WORK TO BE COMPLETED: Show every line from the data below that includes "endVBlankLine".

Stored items:

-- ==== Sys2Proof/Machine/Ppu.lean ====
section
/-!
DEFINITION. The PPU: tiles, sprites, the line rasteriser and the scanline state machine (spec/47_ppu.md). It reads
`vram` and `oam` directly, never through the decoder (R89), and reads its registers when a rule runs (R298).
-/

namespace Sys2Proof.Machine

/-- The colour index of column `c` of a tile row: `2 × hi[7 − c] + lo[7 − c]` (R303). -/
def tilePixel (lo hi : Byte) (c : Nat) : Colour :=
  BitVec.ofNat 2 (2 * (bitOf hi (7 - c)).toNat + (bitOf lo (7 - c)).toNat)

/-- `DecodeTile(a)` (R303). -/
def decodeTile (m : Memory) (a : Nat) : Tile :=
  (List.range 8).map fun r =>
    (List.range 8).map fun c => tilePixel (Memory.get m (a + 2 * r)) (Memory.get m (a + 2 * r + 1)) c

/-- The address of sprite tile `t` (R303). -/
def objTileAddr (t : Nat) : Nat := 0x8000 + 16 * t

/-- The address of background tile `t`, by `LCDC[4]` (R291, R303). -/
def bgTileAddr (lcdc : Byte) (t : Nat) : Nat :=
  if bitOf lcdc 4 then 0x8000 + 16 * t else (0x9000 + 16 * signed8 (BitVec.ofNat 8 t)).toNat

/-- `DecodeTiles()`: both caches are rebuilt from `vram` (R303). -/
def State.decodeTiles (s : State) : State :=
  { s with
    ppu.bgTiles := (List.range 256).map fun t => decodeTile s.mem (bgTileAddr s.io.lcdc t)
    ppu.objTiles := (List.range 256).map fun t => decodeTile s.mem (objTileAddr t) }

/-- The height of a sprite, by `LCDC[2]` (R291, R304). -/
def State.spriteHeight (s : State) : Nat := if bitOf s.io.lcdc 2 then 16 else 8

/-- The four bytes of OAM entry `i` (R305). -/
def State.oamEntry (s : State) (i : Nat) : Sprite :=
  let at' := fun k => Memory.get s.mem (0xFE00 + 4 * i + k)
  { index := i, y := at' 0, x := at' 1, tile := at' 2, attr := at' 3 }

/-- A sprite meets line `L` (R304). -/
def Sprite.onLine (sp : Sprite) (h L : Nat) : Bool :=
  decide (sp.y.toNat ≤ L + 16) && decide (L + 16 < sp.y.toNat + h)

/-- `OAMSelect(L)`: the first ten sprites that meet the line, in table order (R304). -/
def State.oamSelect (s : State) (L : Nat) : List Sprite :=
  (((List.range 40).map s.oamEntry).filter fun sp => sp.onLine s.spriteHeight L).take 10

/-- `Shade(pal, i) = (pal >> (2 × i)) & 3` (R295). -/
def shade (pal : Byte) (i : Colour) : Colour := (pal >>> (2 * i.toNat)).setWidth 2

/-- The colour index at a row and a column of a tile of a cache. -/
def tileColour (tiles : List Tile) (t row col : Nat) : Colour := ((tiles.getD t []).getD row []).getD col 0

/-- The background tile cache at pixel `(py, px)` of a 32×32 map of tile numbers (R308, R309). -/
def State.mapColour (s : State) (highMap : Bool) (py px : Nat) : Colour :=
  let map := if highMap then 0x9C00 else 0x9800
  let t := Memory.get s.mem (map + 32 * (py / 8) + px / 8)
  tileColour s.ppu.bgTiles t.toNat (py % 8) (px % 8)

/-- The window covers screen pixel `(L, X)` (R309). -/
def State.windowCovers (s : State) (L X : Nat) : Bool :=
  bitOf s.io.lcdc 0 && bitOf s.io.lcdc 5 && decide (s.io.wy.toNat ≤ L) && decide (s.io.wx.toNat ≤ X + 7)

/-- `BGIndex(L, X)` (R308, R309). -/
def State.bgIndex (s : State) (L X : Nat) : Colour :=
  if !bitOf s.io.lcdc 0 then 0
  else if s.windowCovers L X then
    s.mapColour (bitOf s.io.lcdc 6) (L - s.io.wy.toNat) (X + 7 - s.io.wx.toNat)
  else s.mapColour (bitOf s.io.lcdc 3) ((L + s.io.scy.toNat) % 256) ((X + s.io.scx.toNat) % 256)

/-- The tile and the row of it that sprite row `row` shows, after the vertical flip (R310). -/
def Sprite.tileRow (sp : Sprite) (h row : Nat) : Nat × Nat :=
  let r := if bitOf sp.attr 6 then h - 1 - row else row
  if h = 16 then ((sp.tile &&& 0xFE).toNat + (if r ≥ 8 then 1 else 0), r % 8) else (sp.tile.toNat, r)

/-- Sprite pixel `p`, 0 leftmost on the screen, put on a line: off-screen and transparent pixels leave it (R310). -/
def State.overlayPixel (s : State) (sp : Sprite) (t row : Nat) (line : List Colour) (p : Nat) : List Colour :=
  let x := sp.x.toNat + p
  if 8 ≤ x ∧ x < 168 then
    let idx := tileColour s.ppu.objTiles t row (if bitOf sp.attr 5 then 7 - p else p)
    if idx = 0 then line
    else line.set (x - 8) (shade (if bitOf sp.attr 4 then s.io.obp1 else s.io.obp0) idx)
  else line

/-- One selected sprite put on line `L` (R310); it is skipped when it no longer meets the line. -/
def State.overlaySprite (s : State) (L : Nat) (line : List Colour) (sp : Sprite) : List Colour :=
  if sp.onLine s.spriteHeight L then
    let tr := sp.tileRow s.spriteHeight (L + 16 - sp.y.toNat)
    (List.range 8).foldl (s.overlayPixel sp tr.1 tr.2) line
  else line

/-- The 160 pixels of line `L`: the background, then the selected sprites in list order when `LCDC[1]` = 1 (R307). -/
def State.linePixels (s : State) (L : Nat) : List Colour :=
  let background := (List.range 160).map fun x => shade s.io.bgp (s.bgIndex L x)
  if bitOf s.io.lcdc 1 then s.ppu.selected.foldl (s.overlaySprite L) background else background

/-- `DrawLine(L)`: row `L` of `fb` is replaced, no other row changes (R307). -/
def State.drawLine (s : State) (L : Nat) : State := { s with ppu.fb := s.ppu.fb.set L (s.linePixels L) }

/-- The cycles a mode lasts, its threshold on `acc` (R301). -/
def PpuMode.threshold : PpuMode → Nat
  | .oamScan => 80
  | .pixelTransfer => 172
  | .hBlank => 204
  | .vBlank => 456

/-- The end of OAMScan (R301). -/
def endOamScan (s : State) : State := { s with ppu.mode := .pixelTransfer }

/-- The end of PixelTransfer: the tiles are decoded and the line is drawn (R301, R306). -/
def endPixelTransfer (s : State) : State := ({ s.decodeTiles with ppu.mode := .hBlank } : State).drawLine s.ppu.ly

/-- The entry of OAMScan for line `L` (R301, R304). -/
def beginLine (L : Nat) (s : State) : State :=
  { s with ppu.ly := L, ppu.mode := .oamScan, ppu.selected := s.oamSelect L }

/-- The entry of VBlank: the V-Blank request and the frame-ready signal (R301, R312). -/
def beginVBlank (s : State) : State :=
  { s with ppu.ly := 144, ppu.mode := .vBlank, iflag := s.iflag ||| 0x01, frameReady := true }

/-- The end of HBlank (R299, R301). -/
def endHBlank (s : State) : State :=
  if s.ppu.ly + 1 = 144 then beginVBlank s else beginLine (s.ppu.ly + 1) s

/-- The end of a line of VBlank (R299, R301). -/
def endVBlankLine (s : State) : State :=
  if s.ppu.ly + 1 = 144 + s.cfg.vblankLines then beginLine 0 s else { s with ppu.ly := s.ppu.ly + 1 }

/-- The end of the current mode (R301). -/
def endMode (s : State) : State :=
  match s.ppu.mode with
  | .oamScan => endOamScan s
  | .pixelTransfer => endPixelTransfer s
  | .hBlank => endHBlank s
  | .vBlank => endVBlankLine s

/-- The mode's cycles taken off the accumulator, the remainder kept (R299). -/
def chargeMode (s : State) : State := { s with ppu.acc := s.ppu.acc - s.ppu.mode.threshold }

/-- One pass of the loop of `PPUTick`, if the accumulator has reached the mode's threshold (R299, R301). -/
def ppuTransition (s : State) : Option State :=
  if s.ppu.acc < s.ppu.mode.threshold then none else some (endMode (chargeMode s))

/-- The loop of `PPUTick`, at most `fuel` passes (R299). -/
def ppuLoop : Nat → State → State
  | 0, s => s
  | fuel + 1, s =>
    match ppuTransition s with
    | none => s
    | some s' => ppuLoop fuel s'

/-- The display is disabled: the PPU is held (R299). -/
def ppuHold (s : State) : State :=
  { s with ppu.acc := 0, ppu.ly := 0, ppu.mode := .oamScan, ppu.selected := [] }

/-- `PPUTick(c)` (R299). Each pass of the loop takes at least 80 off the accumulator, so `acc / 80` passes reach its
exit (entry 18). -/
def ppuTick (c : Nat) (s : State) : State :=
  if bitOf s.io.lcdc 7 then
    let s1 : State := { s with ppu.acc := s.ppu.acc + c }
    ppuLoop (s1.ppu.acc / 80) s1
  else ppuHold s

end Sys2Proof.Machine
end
--
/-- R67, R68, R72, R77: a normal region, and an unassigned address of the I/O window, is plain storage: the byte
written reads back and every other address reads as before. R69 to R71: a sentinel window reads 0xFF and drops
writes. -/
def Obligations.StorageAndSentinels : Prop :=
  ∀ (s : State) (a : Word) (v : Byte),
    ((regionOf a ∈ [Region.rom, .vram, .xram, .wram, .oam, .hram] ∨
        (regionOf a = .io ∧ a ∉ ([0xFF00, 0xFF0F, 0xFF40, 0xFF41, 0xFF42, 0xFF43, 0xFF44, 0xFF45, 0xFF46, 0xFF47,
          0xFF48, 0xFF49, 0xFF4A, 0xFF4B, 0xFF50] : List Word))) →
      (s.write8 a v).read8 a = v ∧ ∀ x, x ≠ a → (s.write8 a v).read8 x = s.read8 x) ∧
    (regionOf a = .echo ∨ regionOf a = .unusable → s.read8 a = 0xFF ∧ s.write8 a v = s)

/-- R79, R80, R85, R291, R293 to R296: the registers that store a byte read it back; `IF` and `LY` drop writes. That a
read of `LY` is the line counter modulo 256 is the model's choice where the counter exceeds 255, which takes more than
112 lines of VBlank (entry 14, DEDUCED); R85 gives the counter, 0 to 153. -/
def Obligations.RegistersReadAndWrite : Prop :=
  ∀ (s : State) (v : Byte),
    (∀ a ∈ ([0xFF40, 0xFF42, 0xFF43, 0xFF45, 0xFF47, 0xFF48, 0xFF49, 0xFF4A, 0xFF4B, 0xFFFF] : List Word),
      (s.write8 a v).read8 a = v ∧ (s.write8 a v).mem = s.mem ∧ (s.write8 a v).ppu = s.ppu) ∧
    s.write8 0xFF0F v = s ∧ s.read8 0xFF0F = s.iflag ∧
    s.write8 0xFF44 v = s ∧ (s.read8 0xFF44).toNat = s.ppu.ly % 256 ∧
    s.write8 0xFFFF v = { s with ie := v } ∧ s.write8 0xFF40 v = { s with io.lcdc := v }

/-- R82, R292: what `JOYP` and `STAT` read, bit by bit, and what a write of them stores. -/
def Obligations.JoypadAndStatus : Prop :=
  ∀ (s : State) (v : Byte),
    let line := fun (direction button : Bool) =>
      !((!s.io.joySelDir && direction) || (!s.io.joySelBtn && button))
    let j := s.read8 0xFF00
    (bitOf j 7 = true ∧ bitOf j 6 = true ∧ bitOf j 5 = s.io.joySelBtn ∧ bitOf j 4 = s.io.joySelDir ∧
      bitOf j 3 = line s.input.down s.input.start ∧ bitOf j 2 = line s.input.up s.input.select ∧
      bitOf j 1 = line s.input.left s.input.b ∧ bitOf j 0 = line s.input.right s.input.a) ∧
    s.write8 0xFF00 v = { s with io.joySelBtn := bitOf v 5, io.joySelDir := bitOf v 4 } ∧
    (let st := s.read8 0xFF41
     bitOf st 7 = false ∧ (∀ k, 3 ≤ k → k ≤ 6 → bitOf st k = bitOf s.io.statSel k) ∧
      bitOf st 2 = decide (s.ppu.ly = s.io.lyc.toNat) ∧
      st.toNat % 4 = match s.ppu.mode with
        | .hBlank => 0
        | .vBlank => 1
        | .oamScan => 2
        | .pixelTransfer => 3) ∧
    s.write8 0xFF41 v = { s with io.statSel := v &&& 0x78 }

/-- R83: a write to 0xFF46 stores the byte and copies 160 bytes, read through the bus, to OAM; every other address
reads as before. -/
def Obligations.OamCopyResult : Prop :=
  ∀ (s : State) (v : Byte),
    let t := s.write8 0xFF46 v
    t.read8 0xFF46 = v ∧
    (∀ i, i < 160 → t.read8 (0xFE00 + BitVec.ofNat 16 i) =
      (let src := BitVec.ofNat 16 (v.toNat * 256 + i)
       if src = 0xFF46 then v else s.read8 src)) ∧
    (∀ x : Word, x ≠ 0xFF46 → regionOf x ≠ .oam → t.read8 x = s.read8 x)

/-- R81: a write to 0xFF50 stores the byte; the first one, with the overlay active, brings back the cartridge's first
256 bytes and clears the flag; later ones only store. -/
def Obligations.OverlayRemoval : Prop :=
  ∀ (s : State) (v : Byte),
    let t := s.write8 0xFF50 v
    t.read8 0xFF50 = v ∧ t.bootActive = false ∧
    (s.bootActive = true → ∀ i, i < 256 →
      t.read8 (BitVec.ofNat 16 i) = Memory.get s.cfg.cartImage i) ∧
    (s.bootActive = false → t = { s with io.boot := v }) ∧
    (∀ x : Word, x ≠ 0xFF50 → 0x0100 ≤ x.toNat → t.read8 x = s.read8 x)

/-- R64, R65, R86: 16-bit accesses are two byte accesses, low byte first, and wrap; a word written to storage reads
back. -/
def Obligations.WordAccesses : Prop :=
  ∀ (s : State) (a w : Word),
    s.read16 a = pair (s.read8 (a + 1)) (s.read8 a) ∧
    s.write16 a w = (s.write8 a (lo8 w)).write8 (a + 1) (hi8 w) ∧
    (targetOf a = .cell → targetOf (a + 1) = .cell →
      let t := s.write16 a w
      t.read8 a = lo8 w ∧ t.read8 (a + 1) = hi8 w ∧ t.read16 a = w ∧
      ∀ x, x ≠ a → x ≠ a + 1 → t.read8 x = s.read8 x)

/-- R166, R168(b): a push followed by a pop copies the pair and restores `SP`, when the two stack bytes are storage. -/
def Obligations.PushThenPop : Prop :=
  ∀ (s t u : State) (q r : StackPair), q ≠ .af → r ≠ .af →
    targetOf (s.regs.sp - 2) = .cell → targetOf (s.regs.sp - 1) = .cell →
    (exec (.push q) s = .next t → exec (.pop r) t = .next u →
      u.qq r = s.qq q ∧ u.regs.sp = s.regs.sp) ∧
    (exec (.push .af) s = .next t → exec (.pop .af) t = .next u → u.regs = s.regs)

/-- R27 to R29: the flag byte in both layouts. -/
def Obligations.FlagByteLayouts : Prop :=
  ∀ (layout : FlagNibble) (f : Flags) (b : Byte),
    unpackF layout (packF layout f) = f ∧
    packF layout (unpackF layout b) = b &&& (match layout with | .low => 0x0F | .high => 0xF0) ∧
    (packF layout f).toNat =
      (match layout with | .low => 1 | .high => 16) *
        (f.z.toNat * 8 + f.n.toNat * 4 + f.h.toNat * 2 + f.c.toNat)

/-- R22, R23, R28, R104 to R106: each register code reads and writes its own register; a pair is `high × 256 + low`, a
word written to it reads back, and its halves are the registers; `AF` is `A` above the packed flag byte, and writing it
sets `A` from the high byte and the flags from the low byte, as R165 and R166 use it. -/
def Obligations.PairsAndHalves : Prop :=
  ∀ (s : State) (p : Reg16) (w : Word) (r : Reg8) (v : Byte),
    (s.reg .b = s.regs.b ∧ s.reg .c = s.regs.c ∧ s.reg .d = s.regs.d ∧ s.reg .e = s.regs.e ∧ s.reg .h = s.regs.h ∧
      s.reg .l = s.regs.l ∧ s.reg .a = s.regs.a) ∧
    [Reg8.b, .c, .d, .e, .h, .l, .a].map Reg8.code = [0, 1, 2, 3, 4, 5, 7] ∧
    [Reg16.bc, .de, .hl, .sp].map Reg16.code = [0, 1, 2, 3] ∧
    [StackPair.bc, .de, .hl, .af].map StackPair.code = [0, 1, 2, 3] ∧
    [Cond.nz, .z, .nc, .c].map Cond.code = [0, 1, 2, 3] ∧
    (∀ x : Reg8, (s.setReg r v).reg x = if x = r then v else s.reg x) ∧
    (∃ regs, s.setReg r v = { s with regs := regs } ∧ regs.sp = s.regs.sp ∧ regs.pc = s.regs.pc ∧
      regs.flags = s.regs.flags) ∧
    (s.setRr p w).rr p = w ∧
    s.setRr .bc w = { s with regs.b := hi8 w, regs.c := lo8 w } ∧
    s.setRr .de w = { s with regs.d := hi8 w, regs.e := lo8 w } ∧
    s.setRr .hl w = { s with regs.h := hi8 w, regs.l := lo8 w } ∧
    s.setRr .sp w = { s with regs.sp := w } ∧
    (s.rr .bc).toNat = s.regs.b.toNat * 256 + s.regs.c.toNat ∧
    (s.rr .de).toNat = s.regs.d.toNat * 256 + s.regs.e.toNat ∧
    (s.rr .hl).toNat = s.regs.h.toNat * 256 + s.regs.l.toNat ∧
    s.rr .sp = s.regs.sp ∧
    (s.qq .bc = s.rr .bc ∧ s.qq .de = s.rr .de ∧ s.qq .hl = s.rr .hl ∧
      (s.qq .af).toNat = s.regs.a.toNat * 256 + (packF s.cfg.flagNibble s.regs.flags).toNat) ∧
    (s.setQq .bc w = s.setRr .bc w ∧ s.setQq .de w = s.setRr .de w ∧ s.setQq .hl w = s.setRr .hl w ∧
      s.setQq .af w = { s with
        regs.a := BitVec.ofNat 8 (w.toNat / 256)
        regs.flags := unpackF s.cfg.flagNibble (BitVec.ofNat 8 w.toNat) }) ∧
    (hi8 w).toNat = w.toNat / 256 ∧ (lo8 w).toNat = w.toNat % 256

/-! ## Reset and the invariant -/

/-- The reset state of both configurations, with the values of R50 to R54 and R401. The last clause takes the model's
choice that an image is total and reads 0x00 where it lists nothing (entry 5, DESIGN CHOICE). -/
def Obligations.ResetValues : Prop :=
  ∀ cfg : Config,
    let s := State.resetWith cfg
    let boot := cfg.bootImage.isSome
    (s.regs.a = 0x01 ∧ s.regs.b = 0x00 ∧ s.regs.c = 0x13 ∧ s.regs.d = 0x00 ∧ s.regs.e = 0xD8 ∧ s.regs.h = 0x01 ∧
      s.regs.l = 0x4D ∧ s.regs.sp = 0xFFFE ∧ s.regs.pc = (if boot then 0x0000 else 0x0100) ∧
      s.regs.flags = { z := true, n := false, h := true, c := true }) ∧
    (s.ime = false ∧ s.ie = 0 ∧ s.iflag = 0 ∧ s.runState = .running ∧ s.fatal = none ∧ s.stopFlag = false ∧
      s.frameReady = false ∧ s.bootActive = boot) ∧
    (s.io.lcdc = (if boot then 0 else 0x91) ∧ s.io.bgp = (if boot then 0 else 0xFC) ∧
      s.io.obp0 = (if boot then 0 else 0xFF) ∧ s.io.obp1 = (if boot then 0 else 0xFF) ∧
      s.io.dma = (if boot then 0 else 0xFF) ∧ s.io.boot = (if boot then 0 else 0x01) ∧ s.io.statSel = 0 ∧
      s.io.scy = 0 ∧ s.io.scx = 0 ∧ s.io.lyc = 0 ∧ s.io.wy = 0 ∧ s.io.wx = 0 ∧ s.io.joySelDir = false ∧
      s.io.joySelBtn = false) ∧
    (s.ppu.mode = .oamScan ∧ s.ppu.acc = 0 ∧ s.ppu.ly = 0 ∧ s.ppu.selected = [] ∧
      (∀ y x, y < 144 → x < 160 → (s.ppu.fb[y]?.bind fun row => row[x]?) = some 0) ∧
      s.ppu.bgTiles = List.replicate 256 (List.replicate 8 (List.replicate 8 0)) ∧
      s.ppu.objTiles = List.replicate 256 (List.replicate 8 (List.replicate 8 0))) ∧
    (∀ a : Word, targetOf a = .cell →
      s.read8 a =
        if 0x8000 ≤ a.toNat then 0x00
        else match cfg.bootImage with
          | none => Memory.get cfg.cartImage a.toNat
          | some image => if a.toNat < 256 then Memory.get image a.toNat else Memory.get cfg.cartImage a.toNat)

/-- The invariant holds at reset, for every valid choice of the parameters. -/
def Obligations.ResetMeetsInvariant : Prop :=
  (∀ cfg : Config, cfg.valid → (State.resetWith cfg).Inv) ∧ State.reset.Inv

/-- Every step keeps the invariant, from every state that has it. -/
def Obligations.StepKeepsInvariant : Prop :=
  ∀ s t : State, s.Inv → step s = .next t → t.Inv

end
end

WRITTEN SOLUTION:
def endVBlankLine (s : State) : State :=
  | .vBlank => endVBlankLine s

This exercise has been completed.